Hullar Meredith A J, Kahsai Orsalem J, Hill Courtney, Levy Lisa, Malen Rachel C, Curtis Keith R, Ammar Hamza, Sillah Arthur, Reedy Adriana M, Lampe Johanna W, Ogino Shuji, Potter John D, Newcomb Polly A, Phipps Amanda I
Division of Public Health Sciences, Fred Hutchinson Cancer Center, Seattle, Washington.
Department of Epidemiology, University of Washington, Seattle, Washington.
Cancer Epidemiol Biomarkers Prev. 2025 Aug 1;34(8):1377-1385. doi: 10.1158/1055-9965.EPI-24-1020.
Fusobacterium nucleatum (Fn) has been associated with the risk of colorectal cancer, poor colorectal cancer survival, and tumor attributes. Accurate and sensitive detection of Fn in tumor tissue is critical for evaluating their role in colorectal cancer.

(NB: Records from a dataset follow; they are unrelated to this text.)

/-- A register write of value v to address a is carried out: it is taken, places no reserved encoding and meets no lock,
request rule or state rule. -/
def writeTaken (c : Units) (d : Dev) (b : Bus) (a v : Nat) (r : RegAt) : Prop :=
  busTaken d b rowRegWrite ∧ regAt a = some r ∧ reservedWrite (atRegs d) r v = false ∧ conflictWrite c (atRegs d) r a v = false

/-- The outcome of a register write that a row spells: its reply, on the device that its effect leaves. -/
def wrote (s : State) (b : Bus) (st : Nat) (d : Dev) : Host.Outcome State Fault Refusal :=
  .next { s with dev := giveReply d 0x0003 b.tag st [] }

/-- The outcome of a register read that a row spells, of one word or of a block. -/
def readBack (s : State) (b : Bus) (block : Bool) (bytes : List Byte) (d : Dev) : Host.Outcome State Fault Refusal :=
  .next { s with dev := giveReply d (if block then 0x0004 else 0x0002) b.tag stOk bytes }

/-- The outcome of a packet command: its reply, on the device that its effect leaves. -/
def answered (s : State) (w : HostWrite) (op : BitVec 16) (st : Nat) (bytes : List Byte) (d : Dev) : Host.Outcome State Fault Refusal :=
  .next { s with dev := giveReply d op w.pkt.tag st bytes }

/-- A JOB_SUBMIT on port x, channel v, may be deferred: the channel is INBAND, its partition is committed RUN or has RUN
pending, and the job may open, or is the one that is open (R432). -/
def SubmitOk (c : Units) (d : Dev) (x v : Nat) (start : Bool) (seq : Word) : Prop :=
  ∃ p, binder d x v = some p ∧ sf d .vcCfg x v 31 30 = 2 ∧ (running c p = true ∨ reqOf d p = some .run)
    ∧ (start = true → (vcOf d x v).job = none ∧ heldJob d p seq = none)
    ∧ (start = false → ∃ j, openJobOf d x v = some j ∧ j.seq = seq)

/-- The load opcode that a command is: its row, TARGET and TOTAL ranges, and its own condition on the device. -/
def loadRow : Instr → Option (CmdRow × (Dev → List Byte → Bool) × HostWrite)
  | .prickingLoad w => some (rowPrickingLoad, loadBody 7 16 4194304, w)
  | .tableLoad w => some (rowTableLoad, loadBody 0 256 7340032, w)
  | .fwUpdate w => some (rowFwUpdate, loadBody 0 4 2097152, w)
  | _ => none

/-- The packet command, with its row and field checks, that a command is. -/
def hostPacket : Instr → Option (CmdRow × (Dev → List Byte → Bool) × HostWrite)
  | .hello w => some (rowHello, fun _ b => zeroAt b 2 2, w)
  | .regRead w => some (rowRegRead, readBody, w)
  | .regWrite w => some (rowRegWrite, writeBody, w)
  | .regReadBlock w => some (rowReadBlock, blockBody, w)
  | .prickingLoad w => some (rowPrickingLoad, loadBody 7 16 4194304, w)
  | .prickingVerify w => some (rowVerify, verifyBody, w)
  | .partitionSet w => some (rowPartSet, setBody, w)
  | .partitionStart w => some (rowStart, partBody, w)
  | .partitionHalt w => some (rowHalt, partBody, w)
  | .jobSubmitBegin w => some (rowSubmit, submitBody, w)
  | .jobSubmitEnd w => some (rowSubmit, submitBody, w)
  | .jobCancel w => some (rowCancel, partBody, w)
  | .tableLoad w => some (rowTableLoad, loadBody 0 256 7340032, w)
  | .tableSwap w => some (rowTableSwap, fun _ _ => true, w)
  | .calibrate w => some (rowCalibrate, fun _ b => fld b 0 1 < 4 && zeroAt b 1 3, w)
  | .adaptRunStart w => some (rowAdapt, adaptBody, w)
  | .adaptRunStop w => some (rowAdapt, adaptBody, w)
  | .adaptRunCheckpoint w => some (rowAdapt, adaptBody, w)
  | .adaptRunResume w => some (rowAdapt, adaptBody, w)
  | .powerState w => some (rowPower, fun _ b => fld b 0 1 < 3 && zeroAt b 1 3, w)
  | .fwUpdate w => some (rowFwUpdate, loadBody 0 4 2097152, w)
  | .fwSwitch w => some (rowFwSwitch, fun _ _ => true, w)
  | .statusGet w => some (rowStatus, fun _ _ => true, w)
  | .errorLogRead w => some (rowLog, logBody, w)
  | _ => none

We developed a droplet digital PCR (ddPCR) assay for detecting Fn using the transcription termination/antitermination gene (nusG) normalized for host tissue (solute carrier organic anion transporter family member 2A1). We assayed Fn(nusG) in matched tumor and normal tissues for 613 participants in the Seattle site of the Colon Cancer Family Registry. We used logistic regression to determine the odds of Fn enrichment in tumor tissue according to the tumor site and stage, adjusting for age, sex, and body mass index.

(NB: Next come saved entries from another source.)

/-- R127, R128, R129, R133, R140: a frame start stamps its channel and, in FRAME mode with a partition that may run, opens a job
with the number of VC_SEQ, which advances; a frame end and a timeout, at the time that stood when the job opened, close the open job.
Closing a job of pixel lines marks exactly the rows without a stored line as missing, decides the verdict by R140's two conditions, with the
MIN_ROWS_PCT of its opening, and leaves the channel without a job. A line start's number is kept with LSLN = 1. -/
def Obligations.FramesOpenAndCloseJobs : Prop :=
  ∀ (r : RxHdr) (n : BitVec 16) (s : State),
    let c := s.committed
    let d := rxSeen s.dev r
    let x : Nat := r.port
    let v : Nat := r.vc
    let left := fun (e : Dev) => ({ s with dev := e } : State)
    let closes := fun (i : Instr) (e : Dev) => ∀ j, openJobOf e x v = some j → j.coded = none →
      let rows := (List.range j.height).filter (fun q => j.missing.contains q || !j.stored.contains q)
      ∃ u w, exec i s = .next u ∧ u.committed = c ∧ (vcOf u.dev x v).job = none ∧ jobOf u.dev j.id = some w ∧ w.isOpen = false
        ∧ (j.dimBad = false → w.missing = rows) ∧ (j.dimBad = true → w.missing = [])
        ∧ (w.verdict = some true ↔
            j.dimBad = false ∧ j.pages ≠ [] ∧ j.minPct * j.height ≤ (j.height - rows.length) * 100)
        ∧ (∀ q, q ≠ j.id → jobOf u.dev q = jobOf e q) ∧ u.dev.regs = e.regs ∧ u.dev.nextJob = e.nextJob
    (rxOn c s.dev x = true → isBulk d x v = false →
      (∀ p, vcMode d x v = 1 → opener c d x v = some p → (vcOf d x v).job = none →
          ∃ u j, exec (.frameStart r n) s = .next u ∧ u.committed = c ∧ Opened d u.dev x v p (BitVec.ofNat 32 (com d .vcSeq x v)) j
            ∧ j.kind = 0 ∧ j.height = cf d .vcLines x v 15 0 ∧ j.minPct = cf d .jobCfg 0 0 6 0 ∧ j.opened = d.clk.time ∧ (vcOf u.dev x v).frame = some d.clk.time
            ∧ com u.dev .vcSeq x v = (com d .vcSeq x v + 1) % 2 ^ 32)
      ∧ (vcMode d x v = 2 ∨ vcMode d x v = 3 → ∃ u, exec (.frameStart r n) s = .next u ∧ u.committed = c ∧ u.dev.jobs = d.jobs
            ∧ (vcOf u.dev x v).frame = some d.clk.time ∧ (vcOf u.dev x v).job = (vcOf d x v).job ∧ u.dev.regs = d.regs ∧ u.dev.mem = d.mem)
      ∧ (vcMode d x v = 1 → closes (.frameEnd r n) d)
      ∧ (vcMode d x v ≠ 1 → exec (.frameEnd r n) s = .next { s with dev := d })
      ∧ (cf d .rxCfg x 0 12 12 = 1 → vcMode d x v ≠ 0 → exec (.lineStart r n) s = .next (left (setVc d x v (fun q =>
            { q with firstLn := match q.firstLn with | some m => some m | none => some n.toNat, curLn := some n.toNat }))))
      ∧ (cf d .rxCfg x 0 12 12 = 0 → exec (.lineStart r n) s = .next { s with dev := d }))
    ∧ (clocked s.dev = true → ∀ j, openJobOf s.dev x v = some j →
        let due := passCycles c s.dev (j.lastPkt + 1100000 * j.tmoMs - s.dev.clk.mono)
        (∀ e, due = some e → closes (.jobTimeout r.port r.vc) e) ∧ (due = none → exec (.jobTimeout r.port r.vc) s = .next s))

/-- R125, R132, R133, R136, R138, R139: on a channel that no Tambour processes, a pixel line that passes every check is written to
its row of the open job, the row counter advances by one, and no byte outside the job's granules changes; a line of the
wrong length or CRC counts, advances the row counter and stores nothing; a line of another data type, or without a job,
counts in NO_JOB. Embedded data fills what the 4,096 bytes leave and the rest counts in NO_JOB. What has arrived of coded data is
decoded. A Tambour in PATTERN mode discards its lines, and the row counter of the open job advances. What a line stores counts as
readable 52 cycles on (R15). Every packet accepted for the job renews its timeout (R127), also of a job without a space, of a stopped
decoder, or of a line that the Tambour discards. Only a row of the job that is lost makes it a link loss (R140). -/
def Obligations.PacketsFillTheOpenJob : Prop :=
  ∀ (r : RxHdr) (dt : BitVec 6) (payload : List Byte) (s : State), longTaken s.committed s.dev r →
    let c := s.committed
    let d := rxSeen s.dev r
    let x : Nat := r.port
    let v : Nat := r.vc
    let w := (lineFormat c d x v).1
    let fmt := (lineFormat c d x v).2
    let left := fun (e : Dev) => ({ s with dev := e } : State)
    let others := fun (u : State) (j : Job) => u.committed = c ∧ u.dev.regs = d.regs ∧ (∀ q, q ≠ j.id → jobOf u.dev q = jobOf d q)
      ∧ (vcOf u.dev x v).job = (vcOf d x v).job
      ∧ (d.ecc = [] → embAt j + (if j.emb then 4096 else 0) ≤ 4096 * j.pages.length →
          ∀ a, (∀ g ∈ j.pages, a < key 1 (g * 4096) ∨ key 1 (g * 4096) + 4096 ≤ a) → Memory.get u.dev.mem a = Memory.get d.mem a)
    let counted := exec (.pixelLine r dt payload) s = .next (left (countNoJob d x 1))
    (dt.toNat ≠ formatType fmt → counted)
    ∧ (dt.toNat = formatType fmt → payload.length = wordCount fmt w → r.crcBad = false → processed c d x v = false →
        openJobOf d x v = none → vcMode d x v ≠ 3 → counted)
    ∧ (∀ j, openJobOf d x v = some j → j.kind = 0 → j.dimBad = false → processed c d x v = false → cf d .rxCfg x 0 12 12 = 0 →
        (vcMode d x v ≠ 3 ∨ j.next + 1 < j.height) → dt.toNat = formatType fmt →
        (payload.length ≠ wordCount fmt w ∨ r.crcBad = true →
          ∃ u, exec (.pixelLine r dt payload) s = .next u ∧ others u j
            ∧ jobOf u.dev j.id = some { j with next := j.next + 1, linkLost := j.linkLost || decide (j.next < j.height) }
            ∧ (rxOf u.dev x).wcBad = (if payload.length = wordCount fmt w then (rxOf d x).wcBad else (rxOf d x).wcBad + 1)
            ∧ (rxOf u.dev x).crcBad = (if payload.length = wordCount fmt w then (rxOf d x).crcBad + 1 else (rxOf d x).crcBad))
        ∧ (payload.length = wordCount fmt w → r.crcBad = false → isStale d x 52 ((vcOf d x v).frame.getD d.clk.time) = false →
          (j.height ≤ j.next → ∃ u, exec (.pixelLine r dt payload) s = .next u ∧ others u j
              ∧ jobOf u.dev j.id = some { j with next := j.next + 1, lastPkt := d.clk.mono } ∧ (rxOf u.dev x).noJob = (rxOf d x).noJob + 1)
          ∧ (j.next < j.height → j.pages ≠ [] → ∃ u, exec (.pixelLine r dt payload) s = .next u ∧ others u j
              ∧ jobOf u.dev j.id = some { j with
                  next := j.next + 1, lastPkt := d.clk.mono, rowAt := j.rowAt ++ [(j.next, d.clk.mono + 52)]
                  stored := if j.stored.contains j.next then j.stored else j.stored ++ [j.next]
                  stamp0 := if j.next = 0 then some ((vcOf d x v).frame.getD d.clk.time) else j.stamp0 }
              ∧ (d.ecc = [] → u.dev.mem = (jobStore c d (whoRx j) j (j.next * j.rowBytes) ((plainLine fmt w payload).take j.rowBytes)).mem))))
    ∧ (∀ j, openJobOf d x v = some j → j.kind = 0 → j.dimBad = true → processed c d x v = false → dt.toNat = formatType fmt →
        payload.length = wordCount fmt w → r.crcBad = false → exec (.pixelLine r dt payload) s = .next (left (notePkt d j.id)))
    ∧ (processed c d x v = true → (tambOf d x).active = 2 → (tambOf d x).stampDue = false → dt.toNat = formatType fmt →
        payload.length = wordCount fmt w → r.crcBad = false →
        let e := setTamb d x (fun m => { m with nDisc := m.nDisc + 1 })
        (openJobOf d x v = none → exec (.pixelLine r dt payload) s = .next (left e))
        ∧ (∀ j, openJobOf d x v = some j → vcMode d x v ≠ 3 → cf d .rxCfg x 0 12 12 = 0 →
            ∃ u, exec (.pixelLine r dt payload) s = .next u ∧ others u j
              ∧ jobOf u.dev j.id = some { j with next := j.next + 1, lastPkt := d.clk.mono }
              ∧ (tambOf u.dev x).nDisc = (tambOf d x).nDisc + 1))
    ∧ (r.crcBad = false → cf d .vcCfg x v 29 29 = 0 → exec (.embeddedData r payload) s = .next (left d))
    ∧ (r.crcBad = false → cf d .vcCfg x v 29 29 = 1 →
        (openJobOf d x v = none → exec (.embeddedData r payload) s = .next (left (countNoJob d x payload.length)))
        ∧ (∀ j, openJobOf d x v = some j → j.dimBad = true ∨ j.emb = false → exec (.embeddedData r payload) s = .next (left (notePkt d j.id)))
        ∧ (∀ j, openJobOf d x v = some j → j.dimBad = false → j.emb = true →
            let n := Nat.min payload.length (4096 - j.embUsed)
            ∃ u, exec (.embeddedData r payload) s = .next u ∧ others u j
              ∧ jobOf u.dev j.id = some { j with embUsed := j.embUsed + n, lastPkt := d.clk.mono }
              ∧ (rxOf u.dev x).noJob = (rxOf d x).noJob + (payload.length - n)
              ∧ u.dev.mem = (if j.pages = [] then d.mem else (jobStore c d (whoRx j) j (embAt j + j.embUsed) (payload.take n)).mem)))
    ∧ (r.crcBad = true →
        let e := setRx d x (fun q => { q with crcBad := q.crcBad + 1 })
        (openJobOf d x v = none → exec (.codedData r payload) s = .next (left e))
        ∧ (∀ j, openJobOf d x v = some j → ∃ u, exec (.codedData r payload) s = .next (left u) ∧ u = { e with jobs := u.jobs }
            ∧ (∀ q, q ≠ j.id → jobOf u q = jobOf d q)
            ∧ jobOf u j.id = some { j with linkLost := j.linkLost || j.coded.any (fun k => !k.stopped) }))
    ∧ (r.crcBad = false →
        (openJobOf d x v = none → exec (.codedData r payload) s = .next (left (countNoJob d x 1)))
        ∧ (∀ j, openJobOf d x v = some j → j.kind = 0 → exec (.codedData r payload) s = .next (left (countNoJob d x 1)))
        ∧ (∀ j, openJobOf d x v = some j → j.kind ≠ 0 → j.coded = none → exec (.codedData r payload) s = .next (left (notePkt d j.id)))
        ∧ (∀ j k, openJobOf d x v = some j → j.kind ≠ 0 → j.coded = some k →
            (k.stopped = true → exec (.codedData r payload) s = .next (left (notePkt d j.id)))
            ∧ (k.stopped = false → exec (.codedData r payload) s = .next (left
                (decodeRows c j.id (2 * (j.height + 1)) (setCoded (notePkt d j.id) j.id (fun k => { k with bits := k.bits ++ bitsMsb payload, started := true })))))))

The limit of quantitation for Fn(nusG) was 4.1 copies/10 ng host tissue. Detection of Fn was quenched and poor at low levels in formalin-fixed, paraffin-embedded tissues using qPCR. There was a low agreement between qPCR and ddPCR (Cohen's kappa = 0.46). Fn(nusG) was detected in tumor (21%) and normal (10%) tissues and was enriched in 19% of tumors. Individuals with tumors enriched in Fn were more likely to be female (59% vs. 48%, respectively; P = 0.04) with proximal colon tumors (57% vs. 43%; P = 0.026). In multivariable-adjusted analyses, proximal colon tumors were significantly associated with Fn enrichment (OR vs. rectal tumors: 1.86; 95% confidence interval, 1.11-3.24).
We established a sensitive and specific method to detect Fn enrichment in human tissues.
ddPCR enhanced detection of Fn(nusG) for studies targeting tumor-associated bacteria.
具核梭杆菌(Fn)与结直肠癌风险、结直肠癌患者较差的生存率及肿瘤特征相关。准确、灵敏地检测肿瘤组织中的Fn对于评估其在结直肠癌中的作用至关重要。
我们开发了一种液滴数字PCR(ddPCR)检测法,用于检测Fn,该方法使用针对宿主组织(溶质载体有机阴离子转运体家族成员2A1)标准化的转录终止/抗终止基因(nusG)。我们对结肠癌家族登记处西雅图站点的613名参与者的配对肿瘤组织和正常组织进行了Fn(nusG)检测。我们使用逻辑回归来确定根据肿瘤部位和分期,肿瘤组织中Fn富集的比值比,并对年龄、性别和体重指数进行了调整。
Fn(nusG)的定量下限为4.1拷贝/10 ng宿主组织。使用定量PCR(qPCR)检测福尔马林固定、石蜡包埋组织中的Fn时,检测受到抑制且低水平时效果不佳。qPCR与ddPCR之间的一致性较低(科恩kappa系数=0.46)。在肿瘤组织(21%)和正常组织(10%)中均检测到Fn(nusG),且在19%的肿瘤中呈富集状态。Fn富集的肿瘤患者更可能为女性(分别为59%和48%;P = 0.04),且肿瘤位于近端结肠(57%和43%;P = 0.026)。在多变量调整分析中,近端结肠肿瘤与Fn富集显著相关(与直肠肿瘤相比的比值比:1.86;95%置信区间,1.11 - 3.24)。
我们建立了一种灵敏且特异的方法来检测人体组织中Fn的富集情况。
ddPCR增强了针对肿瘤相关细菌研究中Fn(nusG)的检测。